=== Instructions for the task ===
Beginning with the first line below, please restate each line exactly, down to and including the line containing "decide (b.length < n)".

[Dataset entries]
···

-- ==== Sys2Proof/Machine/Requests.lean ====
section
/-! DEFINITION. The bytes of a mailbox request: the 32-byte header (10 R294), and the body of each request with its reserved
fields (07 R231 to R233, 09 R256, 10 R299, 11 R314 to R317, 12 R355 to R370 and R377, 14 R451 and R463, 15 R472 and R481,
16 R509, 17 R514, R532 and R533). A request row reads the buffer that its doorbell read (R296). -/

namespace Sys2Proof.Machine

/-! ## The header (R294) -/

/-- Body length that a request's header gives. -/
def bodyLen (buf : List Byte) : Nat := field buf 4 4
def respAddrOf (buf : List Byte) : Nat := field buf 8 8
def respLenOf (buf : List Byte) : Nat := field buf 0x10 4

/-- The body that a header announces. -/
def bodyOf (buf : List Byte) : List Byte := slice buf 0x20 (bodyLen buf)

/-- A header that cannot be used: not all of it could be read, or its response buffer is out of its rules (R296). -/
def headerUnusable (buf : List Byte) : Bool :=
  decide (buf.length < 32) || respAddrOf buf % 64 != 0 || decide (respLenOf buf < 64) || decide (1048576 < respLenOf buf)

/-- A header that is MALFORMED though it can be used (R294, R297). A body that cannot be read is a bad body (log 13). -/
def headerBad (seq : Nat) (buf : List Byte) : Bool :=
  !zeroBytes buf 2 2 || !zeroBytes buf 0x16 10 || decide (4096 < 32 + bodyLen buf) || field buf 0x14 2 != seq ||
    decide (buf.length < 32 + bodyLen buf)

/-! ## Layouts -/

/-- One request row: its request code, the bodies that are its own (the subop), and the bodies that are bad: too short for the
layout, or with a reserved bit that is not 0 (R14). -/
structure Layout where
  op : Nat
  mine : List Byte → Bool
  bad : List Byte → Bool

/-- Bits `lo` up to but not including `hi` of a field are 0. -/
def zeroBits (x lo hi : Nat) : Bool := x / 2 ^ lo % 2 ^ (hi - lo) == 0

/-- A body is shorter than `n` bytes, one of the given byte ranges is not all 0, or a byte beyond `n` is not 0 (log 13). -/
def badBody (n : Nat) (rsv : List (Nat × Nat)) (b : List Byte) : Bool :=
  decide (b.length < n) || rsv.any (fun r => !zeroBytes b r.1 r.2) || !(b.drop n).all (· == 0)

/-- A layout whose row is the only one of its request code. -/
def plain (op n : Nat) (rsv : List (Nat × Nat)) : Layout := ⟨op, fun _ => true, badBody n rsv⟩

/-- What a request row finds in the mailbox of a function: its request's header and body, if the outstanding request is one of
its own. -/
def askedBy (s : State) (fn : Nat) (l : Layout) : Option (Req × List Byte) :=
  let r := fnOf s fn
  let buf := r.request
  let b := bodyOf buf
  if r.outstanding && field buf 0 2 == l.op && l.mine b then
    some (⟨fn, r.curSeq, respAddrOf buf, respLenOf buf, l.bad b⟩, b)
  else none

/-- A request row: nothing happens where no request of its own is outstanding (log 13). -/
def onRequest (fn : Nat) (l : Layout) (act : Req → List Byte → State → State) (s : State) : State :=
  match askedBy s fn l with
  | none => s
  | some (h, b) => act h b s

/-! ## GET_INFO, TELEMETRY, ACCOUNTING_READ (R299, R463, R472) -/

/-- Byte 1 is FRAME_MAP's facet and the others ignore it. -/
def layInfo (sub : Nat) : Layout := ⟨opGetInfo, fun b => field b 0 1 == sub, badBody 8 [(2, 6)]⟩

/-- Bytes 6 and 7 name a facet for type 7 and are reserved for the others. -/
def layTelemetry : Layout :=
  ⟨opTelemetry, fun _ => true, fun b => if field b 0 1 = 7 then badBody 8 [(1, 1)] b else badBody 6 [(1, 1)] b⟩

def layAccounting : Layout := plain opAccountingRead 8 [(1, 1), (6, 2)]

/-! ## Contexts and queues (R256, R314, R316, R317) -/

def layBind : Layout :=
  ⟨opContextBind, fun _ => true, fun b =>
    badBody 32 [(0x12, 14)] b || !zeroBits (field b 4 4) 20 32 || !zeroBits (field b 8 8) 0 12 || !zeroBits (field b 8 8) 39 64⟩

def bindBody (b : List Byte) : BindBody :=
  { context := field b 0 2, facet := field b 2 1, function := field b 3 1, pasid := field b 4 4, root := field b 8 8
    weight := field b 0x10 2 }

def layUnbind : Layout := plain opContextUnbind 8 [(2, 6)]

def layQueueCreate : Layout :=
  ⟨opQueueCreate, fun _ => true, fun b => badBody 48 [(6, 2), (0x24, 12)] b || !zeroBits (field b 1 1) 2 8⟩

def queueBody (b : List Byte) : QueueBody :=
  { facet := field b 0 1, privileged := bit (field b 1 1) 0 == 1, report := bit (field b 1 1) 1 == 1, source := field b 2 2
    subLog2 := field b 4 1, compLog2 := field b 5 1, subBase := field b 8 8, compBase := field b 0x10 8
    fenceBase := field b 0x18 8, fenceCount := field b 0x20 4 }

def layQueueDestroy : Layout := plain opQueueDestroy 8 [(2, 6)]

/-! ## Facets (R355, R358, R361, R368, R369, R451) -/

def layFacetCreate : Layout :=
  ⟨opFacetCreate, fun _ => true, fun b =>
    badBody 0xA8 [(0x21, 1), (0x26, 10), (0x36, 10), (0x84, 4)] b || !zeroBits (field b 2 1) 2 8 || !zeroBits (field b 3 1) 3 8 ||
      !zeroBits (field b 0xA 1) 5 8 || !zeroBits (field b 0x34 2) 12 16 ||
      !zeroBits (field b 0x30 4) (if bit (field b 2 1) 1 == 1 then 22 else 16) 32⟩

/-- The group field names a member facet's master, and the member count of every other (R358). -/
def facetBody (b : List Byte) : FacetBody :=
  let group := field b 0x30 4
  let member := bit (field b 2 1) 1 == 1
  { function := field b 0 1, mode := field b 1 1, confidential := bit (field b 2 1) 0 == 1, member := member
    cls := field b 3 1, minRate := field b 4 2, timeLimit := field b 6 2, peerTimeout := field b 8 2, master := field b 0xA 1
    kvFormat := field b 0xB 1, kvBlocks := field b 0xC 4, rungs := (List.range 8).map fun i => field b (0x10 + 2 * i) 2
    tier := { kind := field b 0x20 1, endpoint := field b 0x22 2, offer := field b 0x24 2 }
    memberCount := if member then 0 else group
    masterDevice := if member then group % 65536 else 0, masterFacet := if member then group / 65536 else 0
    halfPorts := bitList (slice b 0x34 2), cores := bitList (slice b 0x40 68), channels := bitList (slice b 0x88 32) }

def layFacetResize : Layout :=
  ⟨opFacetResize, fun _ => true, fun b =>
    badBody 0xA0 [(0xC, 4), (0x54, 4), (0x98, 8)] b || !zeroBits (field b 1 1) 2 8 || !zeroBits (field b 2 1) 5 8 ||
      !zeroBits (field b 0xA 2) 12 16 || (decide (field b 3 1 ≤ 16) && !zeroBytes b (0x78 + 2 * field b 3 1) (32 - 2 * field b 3 1))⟩

/-- A move count above 16 stays out of range in `moves` (R361). -/
def resizeBody (b : List Byte) : ResizeBody :=
  { facet := field b 0 1, setMaster := bit (field b 1 1) 0 == 1, setLimits := bit (field b 1 1) 1 == 1, master := field b 2 1
    moves := (List.range (field b 3 1)).map fun i => (field b (0x78 + 2 * i) 1, field b (0x79 + 2 * i) 1)
    minRate := field b 4 2, timeLimit := field b 6 2, peerTimeout := field b 8 2, halfPorts := bitList (slice b 0xA 2)
    cores := bitList (slice b 0x10 68), channels := bitList (slice b 0x58 32) }

def layFacetDestroy : Layout := plain opFacetDestroy 8 [(1, 7)]

/-- Byte 1 is the operation: 0 park, 1 unpark. -/
def layPark (op : Nat) : Layout := ⟨opFacetPark, fun b => field b 1 1 == op, badBody 8 [(2, 6)]⟩

/-- Flags bit 0 is UNLOAD. -/
def laySegment (unload : Nat) : Layout :=
  ⟨opSegmentLoad, fun b => bit (field b 1 1) 0 == unload, fun b =>
    badBody 32 [(2, 2), (0x14, 12)] b || !zeroBits (field b 1 1) 1 8⟩

def segBody (b container : List Byte) : SegBody :=
  { facet := field b 0 1, ladder := field b 4 4, containerAddr := field b 8 8, length := field b 0x10 4, container := container }

/-! ## Weight sets (R532, R533) -/

def layWeightLoad : Layout :=
  ⟨opWeightSetLoad, fun _ => true, fun b => badBody 32 [(3, 1), (0x18, 8)] b || !zeroBits (field b 1 1) 1 8⟩

def wsBody (b container : List Byte) (tagOk unwrapOk : Bool) : WsBody :=
  { facet := field b 0 1, replicated := bit (field b 1 1) 0 == 1, keySlot := field b 2 1, setId := field b 4 4
    containerAddr := field b 8 8, length := field b 0x10 8, container := container, tagOk := tagOk, unwrapOk := unwrapOk }

def layWeightUnload : Layout := plain opWeightSetUnload 8 [(1, 3)]

/-! ## Functions, recovery and firmware (R370, R377, R481, R514) -/

def layQuiesce : Layout := plain opQuiesce 8 [(1, 7)]
def layResume : Layout := plain opResume 8 [(1, 7)]
def layReset : Layout := plain opComputeReset 8 [(1, 7)]
def layFwUpdate : Layout := plain opFwUpdate 16 [(12, 4)]

/-- Magic and format of an image header are right and its reserved fields are 0 (R514, R515). -/
def imageFormatOk (i : List Byte) : Bool :=
  within i 0 0x4200 && slice i 0 4 == [0x56, 0x58, 0x46, 0x57] && field i 4 2 == 0x100 && zeroBits (field i 7 1) 1 8 &&
    zeroBytes i 0xC 4 && zeroBytes i 0x28 24 && zeroBytes i 0x70 144 && zeroBytes i 0x41E0 32

/-- What an image's header says (R514), with the outcome of its signatures and its digest (log 12). -/
def imageOf (i : List Byte) (length : Nat) (sigsOk : Bool) : FwImage :=
  { formatOk := imageFormatOk (i.take length), keyIndex := field i 6 1, floor := bit (field i 7 1) 0 == 1, svn := field i 8 4
    build := field i 0x10 8, sigsOk := sigsOk, length := length, header := slice i 0 256 }

/-! ## Power and memory test (R231 to R233, R509) -/

/-- SET has the whole layout; READ, DUSK and WAKE ignore the bytes beside the subop. -/
def layPower (sub : Nat) : Layout :=
  ⟨opPowerLimits, fun b => field b 0 1 == sub, fun b =>
    if sub = 0 then badBody 16 [(7, 1)] b || !zeroBits (field b 1 1) 1 8
    else decide (b.length < 1) || !(b.drop 16).all (· == 0)⟩

def powerBody (b : List Byte) : PowerBody :=
  { dimDisable := bit (field b 1 1) 0 == 1, peakW := field b 2 2, sustW := field b 4 2, peakWindow := field b 6 1
    vmaxW := field b 8 2, vmaxE := field b 0xA 2, tSoft := field b 0xC 2, dimDelay := field b 0xE 2 }

/-- The block belongs to CONFIGURE, whose MEM_TG_CTRL has reserved bits; the other subops ignore it. Flags bit 0 belongs to
RELEASE and is not reserved. -/
def layMemtest (sub : Nat) : Layout :=
  ⟨opMemtest, fun b => field b 0 1 == sub, fun b =>
    !zeroBytes b 4 4 || !zeroBits (field b 1 1) 1 8 || !(b.drop 72).all (· == 0) ||
      if sub = 1 then decide (b.length < 72) || !zeroBits (field b 8 4) 9 32 else decide (b.length < 8)⟩

/-- Channel number of a MEMTEST body. -/
def memtestChan (b : List Byte) : Nat := field b 2 2

/-- The writable registers of a generator block (R232, R233). -/
def tgCfgOf (b : List Byte) : TgCfg :=
  let c := field b 8 4
  { stopOnFail := bit c 8 == 1, invertOdd := bit c 7 == 1, raw := bit c 6 == 1, op := c / 16 % 4, pattern := c % 16
    start := field b 0x10 4, count := field b 0x14 4, fixedPat := field b 0x18 8, seed := field b 0x20 4, loops := field b 0x24 4 }

/-- A subop or operation that its table reserves (R231, R299, R369, R509): no row carries it, and the firmware answers it
MALFORMED at the doorbell. -/
def reservedSub (op : Nat) (b : List Byte) : Bool :=
  (op == opGetInfo && decide (3 ≤ field b 0 1)) || (op == opPowerLimits && decide (4 ≤ field b 0 1)) ||
    (op == opMemtest && decide (7 ≤ field b 0 1)) || (op == opFacetPark && decide (2 ≤ field b 1 1))

/-- Requests that need compute (R310). -/
def needsCompute (op : Nat) : Bool := op == opMemtest || op == opFacetPark

end Sys2Proof.Machine
end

···

=== Problem solution ===
-- ==== Sys2Proof/Machine/Requests.lean ====
section
/-! DEFINITION. The bytes of a mailbox request: the 32-byte header (10 R294), and the body of each request with its reserved
fields (07 R231 to R233, 09 R256, 10 R299, 11 R314 to R317, 12 R355 to R370 and R377, 14 R451 and R463, 15 R472 and R481,
16 R509, 17 R514, R532 and R533). A request row reads the buffer that its doorbell read (R296). -/

namespace Sys2Proof.Machine

/-! ## The header (R294) -/

/-- Body length that a request's header gives. -/
def bodyLen (buf : List Byte) : Nat := field buf 4 4
def respAddrOf (buf : List Byte) : Nat := field buf 8 8
def respLenOf (buf : List Byte) : Nat := field buf 0x10 4

/-- The body that a header announces. -/
def bodyOf (buf : List Byte) : List Byte := slice buf 0x20 (bodyLen buf)

/-- A header that cannot be used: not all of it could be read, or its response buffer is out of its rules (R296). -/
def headerUnusable (buf : List Byte) : Bool :=
  decide (buf.length < 32) || respAddrOf buf % 64 != 0 || decide (respLenOf buf < 64) || decide (1048576 < respLenOf buf)

/-- A header that is MALFORMED though it can be used (R294, R297). A body that cannot be read is a bad body (log 13). -/
def headerBad (seq : Nat) (buf : List Byte) : Bool :=
  !zeroBytes buf 2 2 || !zeroBytes buf 0x16 10 || decide (4096 < 32 + bodyLen buf) || field buf 0x14 2 != seq ||
    decide (buf.length < 32 + bodyLen buf)

/-! ## Layouts -/

/-- One request row: its request code, the bodies that are its own (the subop), and the bodies that are bad: too short for the
layout, or with a reserved bit that is not 0 (R14). -/
structure Layout where
  op : Nat
  mine : List Byte → Bool
  bad : List Byte → Bool

/-- Bits `lo` up to but not including `hi` of a field are 0. -/
def zeroBits (x lo hi : Nat) : Bool := x / 2 ^ lo % 2 ^ (hi - lo) == 0

/-- A body is shorter than `n` bytes, one of the given byte ranges is not all 0, or a byte beyond `n` is not 0 (log 13). -/
def badBody (n : Nat) (rsv : List (Nat × Nat)) (b : List Byte) : Bool :=
  decide (b.length < n) || rsv.any (fun r => !zeroBytes b r.1 r.2) || !(b.drop n).all (· == 0)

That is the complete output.